Я попросил, чтобы Леена прочитала вслух. Вслушался в оттенки и логические ударения. Да, за каждым словом – я. Вообще-то я хотел добавить после слова «деяниями» тире и «злодеяниями», но по желанию Леены воздержался.
Надев банные шлепанцы, я спустился по лестнице к доске объявлений в подъезде. Старался ступать как можно тише, но шлепки подметок гулко разносились по парадной. Я открыл защелку и приклеил желтый листок посередине, рядом с Правилами по обеспечению порядка. Отошел на пару шагов назад, склонил голову налево… Неплохо, сразу бросается в глаза.
Поднялся к себе в квартиру. Леена поставила рядом с чаем мой любимый йогурт – натуральная черника с небольшим количеством меда. Обычно мы наслаждаемся этим деликатесом после успешной близости, но также и в те моменты, когда ощущаем себя единой семьей и встаем на защиту справедливости. Мне грело душу то, что Леена приняла решение стоять со мной плечом к плечу в борьбе против террориста-курильщика с нижнего этажа. Я заметил перемену в Леене примерно полгода назад, когда она вышла с балкона со слезами на глазах. Она расчесывала волосы, и вдруг ноздрей ее коснулся ужасный чад пепельницы этого типа, живущего этажом ниже. Тогда она встала в одну шеренгу со мной.
Я обратил внимание, что Леена выбрала для йогурта зеленую чашку в цветочек, которую мне подарили коллеги по случаю десятилетия моей деятельности в качестве начальника отдела контроля за качеством. Внимательный жест со стороны Леены.
Мы ели в тишине. Не было желания говорить о недавнем инциденте, мы сосредоточились на этом вечере. Юсси был на тренировке, Кати на аэробике – момент принадлежал нам.
Я планировал соблазнить Леену сразу после спортивных новостей, хотя плохое настроение по причине террориста еще не до конца выветрилось из головы. Я вспомнил, что он вот-вот отправится на свою пробежку, наверняка увидит наше гражданское мнение на доске объявлений. Настроение поднялось, и я отметил, что первый летний загар очень идет Леене. Она обрадовалась и сказала, что ею волнует шуршание моей бородки. Я поднялся, обтер губы от йогурта и уже наклонился, чтобы поцеловать Леену в шею, как эхо сильного удара сотрясло нашу входную дверь. Подлец снизу именно в этот момент хлопнул своей дверью и прогромыхал вниз по лестнице, ничуть не думая о соседях. Настроение упало, и Леена скрылась в уголке с журналом по рукоделию.
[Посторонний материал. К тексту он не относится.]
-- ==== Sys2Proof/Machine/Radio.lean ====
section
/-!
DEFINITION. The radio commands: detection and delivery, acknowledgement, superframes and beacons, slot-table transmission, floods and
the lint trap, and sleepy endpoints (R332 to R377, R647, R666).
-/

namespace Sys2Proof.Machine

/-! ## Detection and delivery (R335 to R346) -/

/-- The lowest demodulator not in use. -/
def freeDemod (ds : List RfDemod) : Option Nat := (List.range 64).find? fun i => !ds.any fun d => d.idx = i

/-- One detection (R335 to R337). -/
def State.rfDetect (s : State) (n : Nat) (d : RfDet) : State :=
  let P := s.rfPort n
  if !s.rfOn n || !bit (s.fget (fRFCFG_RXKINDS n)) d.kind.val || !s.rfGroupOk n d.kind.val d.group.val || s.rfBlind n
      || P.dems.any (fun e => rfOverlap e.kind e.group d.kind.val d.group.val) then s
  else match freeDemod P.dems with
    | none => s.bump (fRFNODEM_COUNT n) 1
    | some i => s.setRfPort n { P with dems := P.dems ++ [⟨i, d.group.val, d.kind.val, s.time.raw⟩] }

/-- A detection put in its place: ascending group name, FSK before OFDM on the same name. -/
def detInsert (d : RfDet) : List RfDet → List RfDet
  | [] => [d]
  | e :: es => if 8 * d.group.val + d.kind.val ≤ 8 * e.group.val + e.kind.val then d :: e :: es else e :: detInsert d es

/-- RF_DETECTION (R336): the detections of one RFnC cycle, served in order. -/
def execRfDetection (n : Fin 6) (d : RfDet) (ds : List RfDet) (s : State) : Out := s.live <|
  .next (((d :: ds).foldr detInsert []).foldl (fun u d => u.rfDetect n.val d) (s.rfSettle n.val))

/-- The parts of a MAC frame (R342). -/
def macType (b : List Byte) : Nat := be b 0 1 / 16
def macFlood (b : List Byte) : Bool := bit (be b 0 1) 3
def macAckReq (b : List Byte) : Bool := bit (be b 0 1) 2
def macLp (b : List Byte) : Bool := bit (be b 0 1) 1
def macLpi (b : List Byte) : Nat := be b 1 1 / 32
def macSeq (b : List Byte) : Nat := be b 2 2
def macDst (b : List Byte) : Nat := be b 4 8
def macSrc (b : List Byte) : Nat := be b 12 8
def macFloodAt (b : List Byte) : Nat := if macLp b then 22 else 20
def macBodyAt (b : List Byte) : Nat := macFloodAt b + (if macFlood b then 12 else 0)
def macBody (b : List Byte) : List Byte := b.drop (macBodyAt b)

/-- The checks of R343. -/
def macOk (b : List Byte) : Bool :=
  let at_ := macFloodAt b
  let body := macBody b
  decide (20 ≤ b.length) && decide (macBodyAt b ≤ b.length) && decide (macType b ≤ 3) && !bit (be b 0 1) 0 &&
  decide (macLpi b ≠ 7) && decide (be b 1 1 % 32 = 0) && (!macFlood b || be b (at_ + 11) 1 = 0) &&
  (match macType b with
    | 1 => body.length = 56 && be body 11 1 / 8 = 0
    | 2 => body.length = 4 && be body 3 1 = 0
    | 3 => body.length = 2
    | _ => true)

/-- The receive timestamp of a raw count on a port, for a kind (R495). -/
def State.rfRxStamp (s : State) (n kind raw : Nat) : Nat :=
  s.stamp (14 + n) raw (if kind ≤ 3 then -(16000 + 2000000 / fskKb kind : Nat) else -24000) false

/-- A listen interval in ns (R342). -/
def lpiNs (lpi : Nat) : Nat := if lpi = 0 then 0 else 128000000 * 2 ^ (lpi - 1)

/-- The metadata a received frame is delivered with (R338). -/
def State.rfMeta (s : State) (n : Nat) (D : RfDemod) (h : RfHeard) : RfMeta :=
  ⟨n, D.group, D.kind, h.mcs.val, s.rfRxStamp n D.kind D.start, s.rfRxStamp n D.kind s.time.raw, h.rssi.toNat, h.snr.toNat⟩

/-- Metadata of a good frame written to its sender's neighbour entry, and its announced sample (R372, R373, R443). -/
def State.rfNoted (s : State) (n : Nat) (D : RfDemod) (h : RfHeard) : State :=
  let b := h.psdu
  let s1 := s.nbSeen (macSrc b) (4 + n) false
  match s1.nbFind (macSrc b) (4 + n) with
  | none => s1
  | some i =>
    let s2 := (((s1.nbPut i 16 1 D.group).nbPut i 17 1 (D.kind + 16 * h.mcs.val)).nbPut i 40 1 h.rssi.toNat).nbPut i 41 1 h.snr.toNat
    let lpi := macLpi b
    if !macLp b then s2 else
    let ta := s2.rfRxStamp n D.kind s2.time.raw + be b 20 2 * 62500
    let known := bit (s2.nb i 18 1) 3
    let old : Drift := ⟨if known ∧ s2.nb i 32 8 ≠ 0 then some (s2.nb i 32 8) else none, sx (s2.nb i 20 4) 32, s2.nb i 19 1⟩
    let x := if lpi = 0 then old else old.measure (lpiNs lpi) ta (s2.fget fRFLPL_DMAX)
    ((((s2.nbPut i 18 1 (lpi + 8)).nbPut i 19 1 x.n).nbPut i 20 4 (cut 32 x.d)).nbPut i 24 8 ta).nbPut i 32 8 (x.tref.getD 0)

/-- A port's active table holds a TXB run. -/
def State.rfHasTxb (s : State) (n : Nat) : Bool := (List.range 256).any fun i => slotUse (s.rfSlot n (s.rfAct n) i) = useTxb

/-- Copies of a broadcast PSDU queued on every port whose active table holds a TXB run, each made by `f` from its port and draw. -/
def State.rfSpread (s : State) (f : State → Nat → RfFrame) (draws : Nat) : State :=
  (List.range 6).foldl (fun u n =>
    if u.rfOn n && u.rfHasTxb n then
      (u.setRfPort n { u.rfPort n with queue := (u.rfPort n).queue ++ [f u n] }).drawn draws
    else u) s

/-- The relay copies of a flood (R369). -/
def State.rfRelay (s : State) (b : List Byte) : State :=
  let at_ := macFloodAt b
  let ttl := be b (at_ + 10) 1 / 16
  let hops := be b (at_ + 10) 1 % 16
  if !s.flag fRFFLOOD_RELAY ∨ ttl = 0 ∨ macDst b = s.fget fKEYID_EUI then s else
  let copy := splice (splice b 12 (beBytes 8 (s.fget fKEYID_EUI))) (at_ + 10) [BitVec.ofNat 8 (16 * (ttl - 1) + min (hops + 1) 15)]
  s.rfSpread (fun u _ => {
    use := .broadcast, dst := macDst b, psdu := copy, since := u.time.raw,
    notBefore := u.time.raw + msRaw (u.draw % (u.fget fRFFLOOD_RLYJIT + 1)), eligible := false }) 1

/-- A DATA frame's content handed on; `seen` marks a repeat (R338, R368). -/
def State.rfHand (s : State) (n : Nat) (D : RfDemod) (h : RfHeard) (seen : Bool) : State :=
  let start := s.rfRxStamp n D.kind D.start
  let body := macBody h.psdu
  let path : RxPath := {
    srckind := 2, port := 16 + n, ts := start, snr := h.snr.toNat, fold := 0, rssi := h.rssi.toNat, group := D.group,
    link := macSrc h.psdu }
  s.deliverTo {
    dest := .hw, src := 0x20 + n, stamp := start, typ := b2n seen, radio := some (s.rfMeta n D h),
    bytes := pathRecord path body.length ++ body }
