-- ==== Sys2Proof/Machine/Update.lean ====
section
/-!
DEFINITION. The firmware update: checking, installing, trial, commit and the choice of an image at boot (R574 to R592).
-/

namespace Sys2Proof.Machine

/-! ## Image headers (R574, R575) -/

def hdrBytes : Nat := 4928

def hEpoch (h : List Byte) : Nat := le h 6 2
def hVersion (h : List Byte) : Nat := le h 8 4
def hSetfmt (h : List Byte) : Nat := le h 12 2
def hSize (h : List Byte) : Nat := le h 16 4
def hDigest (h : List Byte) : List Byte := sub h 160 64

/-- Manifest entry `i`: KIND, OFFSET, SIZE, and its zero bytes. -/
def manKind (h : List Byte) (i : Nat) : Nat := le h (32 + 16 * i) 2
def manOff (h : List Byte) (i : Nat) : Nat := le h (32 + 16 * i + 4) 4
def manSize (h : List Byte) (i : Nat) : Nat := le h (32 + 16 * i + 8) 4

/-- R575: kinds 1 to 4, each at most once; entry 0 the code at OFFSET 0; ascending, inside the payload, without overlap. -/
def manifestOk (h : List Byte) (n : Nat) : Bool :=
  manKind h 0 = 1 && manOff h 0 = 0 &&
  ((List.range n).all fun i =>
    1 ≤ manKind h i && manKind h i ≤ 4 && le h (32 + 16 * i + 2) 2 = 0 && le h (32 + 16 * i + 12) 4 = 0
      && manOff h i % 64 = 0 && manOff h i + manSize h i ≤ hSize h
      && (i = 0 || decide (manOff h (i - 1) + manSize h (i - 1) ≤ manOff h i ∧ manOff h (i - 1) < manOff h i))
      && (List.range i).all fun j => manKind h j ≠ manKind h i) &&
  le h (32 + 16 * n) (16 * (8 - n)) = 0

/-- R574 and R575, apart from the payload. -/
def headerOk (h : List Byte) : Bool :=
  let n := le h 14 2
  le h 0 4 = 0x4B494D47 && le h 4 1 = 1 && le h 5 1 = 0 && hEpoch h ≤ 256 && 1 ≤ hSetfmt h && 1 ≤ n && n ≤ 8
    && hSize h % 64 = 0 && 64 ≤ hSize h && hSize h ≤ 67108864 && le h 20 12 = 0 && manifestOk h n
    && le h 224 32 = 0 && le h 4883 45 = 0

/-- The verification key of R576. -/
def State.imageKey (s : State) : Option (Option KeySlot) :=
  if s.slotValid 2 then some (some (s.slot 2)) else if s.life = lifeBlank then some none else none

/-- The signature of a header (R555, R576). -/
def State.imageSig (s : State) (h : List Byte) : Status :=
  let msg := h.take 256
  let sig := sub h 256 sigBytes
  if s.slotValid 2 then s.verifyWith 2 msg ctxNone sig
  else if Config.dsaVerify Config.factoryKey (sha3_512 msg) ctxNone sig then .done else .sigFail

/-- R578. -/
def State.rollbackOk (s : State) (h : List Byte) : Bool :=
  s.fget fUPDFUSE_EPOCH ≤ hEpoch h
    && (s.fget fUPDCVER_VERSION < hVersion h || (hVersion h = s.fget fUPDCVER_VERSION && hDigest h = s.upd.digC))

/-- The checks of R579 on a header, in order. -/
def State.headerCheck (s : State) (h : List Byte) : Status :=
  if !headerOk h then .badFormat
  else if s.fenced 9 ∨ s.fenced 8 then .fenced
  else if s.imageKey.isNone then .keyEmpty
  else match s.imageSig h with
    | .done => if s.rollbackOk h then .done else .rollback
    | .badArgument => .sigFail
    | st => st

def State.setUpd (s : State) (u : UpdSt) : State := { s with upd := u }

/-- A header's fields put into a slot's record, with a state. -/
def State.slotRecord (s : State) (n st : Nat) (h : List Byte) : State :=
  s.setReg (rUPDSLOT n) (setBits (setBits (setBits (setBits st 16 16 (hEpoch h)) 32 32 (hVersion h)) 64 16 (hSetfmt h)) 96 32 (hSize h))

def usEmpty : Nat := 0
def usInstalling : Nat := 1
def usPending : Nat := 2
def usTrial : Nat := 3
def usCommitted : Nat := 4
def usSuperseded : Nat := 5
def usBad : Nat := 6
def State.slotState (s : State) (n : Nat) : Nat := s.fget (fUPDSLOT_STATE n)

/-- The image of a slot made BAD, with its cause. -/
def State.slotBad (s : State) (n cause : Nat) : State := (s.fset (fUPDSLOT_STATE n) usBad).fset fUPDSTAT_LASTFB cause

/-- The result of a command, in UPDRES. -/
def State.updEnd (s : State) (st : Status) : State := (s.fset fUPDRES_STATUS st.code).say st

/-- The running image is on trial. -/
def State.onTrial (s : State) : Bool := s.flag fUPDSTAT_TRIAL

/-! ## Commands -/

/-- CHECK (R579). -/
def State.updCheck (s : State) : State :=
  let a := s.fget fUPDADDR_ADDR
  if a % 64 ≠ 0 then s.updEnd .badAlign
  else if !s.inDa a hdrBytes ∧ !s.inDb a hdrBytes then s.updEnd .badAddress
  else if s.poisonedIn a hdrBytes then (s.touch a hdrBytes).updEnd .poisoned
  else
    let h := s.bytes a hdrBytes
    let st := s.headerCheck h
    let s1 := (s.touch a hdrBytes).countVerify st
    if st = .done then ((s1.setUpd { s1.upd with kept := h }).setFlag fUPDRES_CHECKED true).updEnd .done else s1.updEnd st

/-- A command runs until its last step: UPDRES.BUSY. -/
def State.updBusy (s : State) (op : Nat) : State := (s.setFlag fUPDRES_BUSY true).setUpd { s.upd with op := op }
def State.updRuns (s : State) (op : Nat) : Bool := s.flag fUPDRES_BUSY && s.upd.op = op
def State.updIdle (s : State) : State := (s.setFlag fUPDRES_BUSY false).setUpd { s.upd with op := 0 }

/-- Step 1 of INSTALL (R580). -/
def State.updInstall (s : State) : State :=
  let n := 1 - s.runSlot
  let h := s.upd.kept
  let a := s.fget fUPDADDR_ADDR + hdrBytes
  if !s.flag fUPDRES_CHECKED ∨ s.slotState n = usCommitted then s.updEnd .badArgument
  else if !s.inDa a (hSize h) ∧ !s.inDb a (hSize h) then s.updEnd .badAddress
  else
    let s1 := (s.fset (fUPDSLOT_STATE n) usInstalling).updBusy 2
    (s1.setUpd { s1.upd with src := a, hdrs := s1.upd.hdrs.put noBytes n h }).say .done

/-- Steps 2 and 3 of INSTALL (R580, R581). -/
def State.installStep (s : State) : State :=
  let n := 1 - s.runSlot
  let h := s.upd.hdrs.get noBytes n
  let a := s.upd.src
  let s1 := s.touch a (hSize h)
  ((s1.setUpd { s1.upd with pays := s1.upd.pays.put noBytes n (s1.bytes a (hSize h)) }).slotRecord n usPending h).updIdle.updEnd .done

/-- CLEAN (R586): once per boot, while the running image is on trial. -/
def State.updClean (s : State) : State :=
  let n := s.runSlot
  if s.upd.cleaned then s.updEnd .badArgument
  else
    let s1 := (s.setFlag (fUPDSLOT_DIRTY n) false).bump (fUPDSLOT_CLEANCNT n) 1
    (s1.setUpd { s1.upd with cleaned := true }).updEnd .done

/-- SELFTEST_PASS (R589). -/
def State.updSelftest (s : State) : State := (s.setFlag fUPDSTAT_STPASS true).updEnd .done

/-- Step 3 of R590, with E_F raised to EPOCH. -/
def State.commitFinish (s : State) : State :=
  match s.upd.intent with
  | none => s
  | some (n, v, ep, dig) =>
    let s1 := s.fset fUPDFUSE_EPOCH (max ep (s.fget fUPDFUSE_EPOCH))
    let s2 := (s1.fset (fUPDSLOT_STATE n) usCommitted).fset (fUPDSLOT_STATE (1 - n)) usSuperseded
    let s3 := s2.setUpd { s2.upd with digC := dig, intent := none, block := 1 - s2.upd.block }
    (s3.fset fUPDCVER_VERSION v).setFlag fUPDFUSE_INTENT false

/-- Step 1 of COMMIT (R590): refused unless the image is on trial with three clean boots and its self-test passed. -/
def State.updCommit (s : State) : State :=
  let n := s.runSlot
  let h := s.slotHdr n
  if !s.onTrial ∨ s.fget (fUPDSLOT_CLEANCNT n) < 3 ∨ !s.flag fUPDSTAT_STPASS then s.updEnd .badArgument
  else (((s.setUpd { s.upd with intent := some (n, hVersion h, hEpoch h, hDigest h) }).setFlag fUPDFUSE_INTENT true).updBusy 5).say .done

/-- The next step of a commit that runs (R590): one epoch fuse, never begun while PFAIL_N is asserted (R73), or step 3. -/
def State.commitStep (s : State) : State :=
  match s.upd.intent with
  | none => s
  | some (_, _, ep, _) =>
    if s.fget fUPDFUSE_EPOCH < ep then
      if s.flag fPFSTAT_PFAIL then s else s.fset fUPDFUSE_EPOCH (s.fget fUPDFUSE_EPOCH + 1)
    else (s.commitFinish.setFlag fUPDSTAT_TRIAL false).updIdle.updEnd .done

/-- ABANDON (R588). -/
def State.updAbandon (s : State) : State :=
  if !s.onTrial then s.updEnd .badArgument else ((s.slotBad s.runSlot 5).updEnd .done).swr 0

/-- A write of UPDCTL: while a command runs, every other is refused with ENGINE_BUSY (R592, the note on OP). -/
def State.updctlWrite (s : State) (v : Nat) : State :=
  let op := fUPDCTL_OP.of v
  if fUPDCTL_KEY.of v ≠ 0x5550 then s.say .badKey
  else if s.flag fUPDRES_BUSY then s.say .engineBusy
  else if op = 1 then s.updCheck
  else if op = 2 then s.updInstall
  else if op = 3 then s.updClean
  else if op = 4 then s.updSelftest
  else if op = 5 then s.updCommit
  else if op = 6 then s.updAbandon
  else s.say .badArgument

/-- A write of UPDADDR discards the checked copy (R579). -/
def State.updaddrWrite (s : State) (v : Nat) : State :=
  (((s.fset fUPDADDR_ADDR (fUPDADDR_ADDR.of v)).setUpd { s.upd with kept := [] }).setFlag fUPDRES_CHECKED false).say .done

/-- UPDCTL with the right key. -/
def updValue (op : Nat) : Nat := 0x55500000 + op

/-- CHECK (R579). -/
def execCheck (a : Agent) (s : State) : Out := s.live <| .next (s.asAgent a rUPDCTL fun t => t.updctlWrite (updValue 1))
/-- INSTALL (R580): the write of UPDCTL, or the rest of an INSTALL that runs. -/
def execInstall (u : UpdAct) (s : State) : Out := s.live <|
  match u with
  | .write a => .next (s.asAgent a rUPDCTL fun t => t.updctlWrite (updValue 2))
  | .step => .next (if s.updRuns 2 then s.installStep else s)
/-- CLEAN (R586). -/
def execClean (a : Agent) (s : State) : Out := s.live <| .next (s.asAgent a rUPDCTL fun t => t.updctlWrite (updValue 3))
/-- SELFTEST_PASS (R589). -/
def execSelftestPass (a : Agent) (s : State) : Out := s.live <| .next (s.asAgent a rUPDCTL fun t => t.updctlWrite (updValue 4))
/-- COMMIT (R590): the write of UPDCTL, or the next step of a COMMIT that runs. -/
def execCommit (u : UpdAct) (s : State) : Out := s.live <|
  match u with
  | .write a => .next (s.asAgent a rUPDCTL fun t => t.updctlWrite (updValue 5))
  | .step => .next (if s.updRuns 5 then s.commitStep else s)
/-- ABANDON (R588). -/
def execAbandon (a : Agent) (s : State) : Out := s.live <| .next (s.asAgent a rUPDCTL fun t => t.updctlWrite (updValue 6))

/-! ## The image at boot (R582 to R587) -/

/-- A slot's image passes the checks of R584; the cause of a failure, as LASTFB numbers it. -/
def State.slotPasses (s : State) (n : Nat) : Option Nat :=
  let h := s.slotHdr n
  let p := s.upd.pays.get noBytes n
  match s.headerCheck h with
  | .done =>
    if p.length ≠ hSize h ∨ sha3_512 p ≠ hDigest h then some 1
    else if hSize h < le p 20 4 ∨ 67108864 < le p 20 4 then some 2
    else none
  | .rollback => some 3
  | _ => some 2

/-- The slots to try, in order: the PENDING or TRIAL one, then the COMMITTED one. -/
def State.trySlots (s : State) : List Nat :=
  ([0, 1].filter fun n => s.slotState n = usPending || s.slotState n = usTrial) ++ ([0, 1].filter fun n => s.slotState n = usCommitted)

/-- R587: a TRIAL slot found with DIRTY set after a WDG reset becomes BAD. -/
def State.trialWdg (s : State) (n : Nat) : State :=
  if s.slotState n = usTrial ∧ s.flag (fUPDSLOT_DIRTY n) ∧ s.pwr.kind = kWdg then s.slotBad n 4 else s

/-- The first slot that passes; every slot tried before it becomes BAD. -/
def State.pickSlot (s : State) : List Nat → State × Option Nat
  | [] => (s, none)
  | n :: ns =>
    match s.slotPasses n with
    | none => (s, some n)
    | some c => State.pickSlot (s.slotBad n c) ns

/-- Boot step 5 (R582 to R587): any commit completed, INSTALLING counted as EMPTY, a slot chosen; the chosen slot runs, on trial
when it was PENDING or TRIAL. -/
def State.imageSelect (s : State) : State × Option Nat :=
  let s1 := s.commitFinish
  let s2 := [0, 1].foldl (fun (t : State) n => if t.slotState n = usInstalling then t.fset (fUPDSLOT_STATE n) usEmpty else t) s1
  let s3 := (s2.trialWdg 0).trialWdg 1
  match s3.pickSlot s3.trySlots with
  | (t, none) => (t, none)
  | (t, some n) =>
    let trial := t.slotState n ≠ usCommitted
    let t1 := (t.fset fUPDSTAT_RUN n).setFlag fUPDSTAT_TRIAL trial
    (if trial then (t1.fset (fUPDSLOT_STATE n) usTrial).setFlag (fUPDSLOT_DIRTY n) true else t1, some n)

end Sys2Proof.Machine
end

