-- ==== Sys2Proof/Machine/Tap.lean ====
section
/-!
DEFINITION. The test port: its instructions, the boundary register and the MBOX register (R675 to R677).
-/

namespace Sys2Proof.Machine

def State.setTap (s : State) (t : TapSt) : State := { s with tap := t }

/-- Instruction codes (R675). -/
def irExtest : Nat := 0x00
def irIdcode : Nat := 0x01
def irSample : Nat := 0x02
def irClamp : Nat := 0x04
def irHighz : Nat := 0x05
def irMbox : Nat := 0x10
def irDebug : Nat := 0x11
def irBypass : Nat := 0xFF

/-- Boundary cells, from TDI (R651, R675): DA 136, DB 136, NF0 and NF1 32 each, RF0 to RF5 17 each, PL 68, MET 34, SER 26, MISC 21, then
14 enable cells. -/
def cellRf : Nat := 336
def cellPl : Nat := 438
def cellMet : Nat := 506
def cellMisc : Nat := 566
def cellCount : Nat := 601

/-- Cells of RFk_TXEN, LDk_EN and ACT_OUT_N. -/
def cellTxen (k : Nat) : Nat := cellRf + 17 * k + 16
def cellLdEn (k : Nat) : Nat := cellPl + 48 + k
def cellActOut : Nat := cellMisc + 8

/-- The cells that observe only and read 0: PLn_TX, PLn_RX, MET, SER. -/
def cellsMuted : Nat := (2 ^ 48 - 1) * 2 ^ cellPl + (2 ^ 60 - 1) * 2 ^ cellMet

/-- What the loaded cells drive: in PROVISIONED and FIELD LDk_EN and RFk_TXEN low and ACT_OUT_N released, whatever is loaded (R676). -/
def State.cellsDriven (s : State) : Nat :=
  if s.life = lifeProvisioned ∨ s.life = lifeField then
    let a := (List.range 6).foldl (fun v k => setBits v (cellTxen k) 1 0) s.tap.cells
    let b := (List.range 4).foldl (fun v k => setBits v (cellLdEn k) 1 0) a
    setBits b cellActOut 1 1
  else s.tap.cells

/-- The balls as the boundary register samples them: free values, the muted cells apart. -/
def State.sampled (s : State) : State :=
  (s.setTap { s.tap with capture := maskOff (s.draw % 2 ^ cellCount) cellsMuted }).drawn 1

/-- An instruction that does not hold the chip becomes current; a hold ends (R676). -/
def State.irFree (s : State) (code : Nat) : State := (s.fset fTAPSTAT_IR code).setFlag fTAPSTAT_HOLD false

/-- An instruction that holds an EXT reset becomes current (R676). -/
def State.irHold (s : State) (code : Nat) : State :=
  let t := if s.flag fTAPSTAT_HOLD then s else s.doReset kExt 0
  (t.fset fTAPSTAT_IR code).setFlag fTAPSTAT_HOLD true

/-- TAP_RESET (R676): IDCODE selected, any hold ended. -/
def execTapReset (s : State) : Out := .next (s.irFree irIdcode)

/-- EXTEST (R676): the balls belong to the boundary cells; a scan of its register samples the balls and loads the cells. -/
def execExtest (scan : Option (BitVec 601)) (s : State) : Out :=
  let t := s.irHold irExtest
  match scan with
  | none => .next t
  | some c => .next (t.sampled.setTap { t.sampled.tap with cells := c.toNat })

/-- IDCODE (R675). -/
def execIdcode (s : State) : Out :=
  let t := s.irFree irIdcode
  .next (t.setTap { t.tap with capture := 0x12640963 })

/-- SAMPLE_PRELOAD (R675): the balls sampled, the cells loaded. -/
def execSamplePreload (cells : BitVec 601) (s : State) : Out :=
  let t := (s.irFree irSample).sampled
  .next (t.setTap { t.tap with cells := cells.toNat })

/-- CLAMP (R676). -/
def execClamp (s : State) : Out :=
  let t := s.irHold irClamp
  .next (t.setTap { t.tap with capture := 0 })

/-- HIGHZ (R676). -/
def execHighz (s : State) : Out :=
  let t := s.irHold irHighz
  .next (t.setTap { t.tap with capture := 0 })

/-- The 8 KiB mailbox (R570). -/
def mboxBase : Nat := sramBase + 0x01FFE000

/-- A mailbox word written or read by the test port; the answer carries the status. -/
def State.mailbox (s : State) (addr : Nat) (write : Bool) (data : Nat) : State :=
  if addr % 4 ≠ 0 then s.say .badAlign
  else if 8192 ≤ addr then s.say .badAddress
  else if write then (s.poke (mboxBase + addr) 4 data).say .done
  else
    let t := s.touch (mboxBase + addr) 4
    if s.poisonedIn (mboxBase + addr) 4 then { t with answer := ⟨.poisoned, s.peek (mboxBase + addr) 4⟩ }
    else t.sayVal (s.peek (mboxBase + addr) 4)

/-- The access of an Update-DR of MBOX, from the port. -/
def State.mboxAccess (s : State) (data addr : Nat) (mailbox write : Bool) : State :=
  if mailbox then s.mailbox addr write data
  else if write then s.csrWord .port addr (BitVec.ofNat 32 data)
  else s.csrRead .port addr

/-- MBOX (R677): an Update-DR of the MBOX register. The next Capture-DR gives the word read, the status, and BUSY while the core domain
does not answer. -/
def execMbox (data : Word) (addr : BitVec 24) (mailbox write : Bool) (s : State) : Out :=
  let t := s.irFree irMbox
  if t.life = lifeScrap then .next (t.setTap { t.tap with capture := 0 })
  else if !t.clocked then .next (t.setTap { t.tap with capture := 2 ^ 48 })
  else
    let u := t.mboxAccess data.toNat addr.toNat mailbox write
    let word := if write then 0 else u.answer.value % 2 ^ 32
    .next ((u.setTap { u.tap with capture := word + 2 ^ 32 * u.answer.status.code }).fset fTAPSTAT_MBOXST u.answer.status.code)

/-- DEBUG (R675): debug access in BLANK and DEPOT, DEBUG_LOCKED elsewhere. -/
def execDebug (s : State) : Out :=
  let t := s.irFree irDebug
  if t.debugOpen then .next ((t.setTap { t.tap with capture := t.draw }).drawn 1)
  else .next (t.setTap { t.tap with capture := Status.debugLocked.code })

/-- BYPASS (R675): code 0xFF, or any code that R675 does not list. -/
def execBypass (code : Byte) (s : State) : Out :=
  let c := code.toNat
  let listed := c = irExtest || c = irIdcode || c = irSample || c = irClamp || c = irHighz || c = irMbox || c = irDebug
  let t := s.irFree (if listed then irBypass else c)
  .next (t.setTap { t.tap with capture := 0 })

end Sys2Proof.Machine
end

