-- ==== Sys2Proof/Machine/Core.lean ====
section
/-!
DEFINITION. The machine as the host runs it.
-/

def Sys2Proof.core : Host.Core :=
  { State := Sys2Proof.Machine.State
    Fault := Sys2Proof.Machine.Fault
    Refusal := Sys2Proof.Machine.Refusal
    step := Sys2Proof.Machine.step
    reset := Sys2Proof.Machine.State.reset }
end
По мнению Леены, я слишком нервничаю из-за одного человека. Однако я ничего не могу поделать со своей реакцией. Мы прожили в доме двадцать лет, а этот засранец – первый настоящий нарушитель спокойствия. Я говорил об этом на заседании правления кондоминиума, но к проблеме никто всерьез не отнесся. Каллио сослался на закон о курении, в соответствии с которым на балконах запрещено только разводить открытый огонь. Пелконен предложил, чтобы я проветривал комнату, открывая другое окно. Смешно! Я напомнил, что правление может при желании принять исключительное решение, запрещающее курение на балконе. Каллио сказал, что в больших кондоминиумах это не так-то просто, поскольку даже один голос против разрушит наше стремление сохранить свежий воздух в квартирах.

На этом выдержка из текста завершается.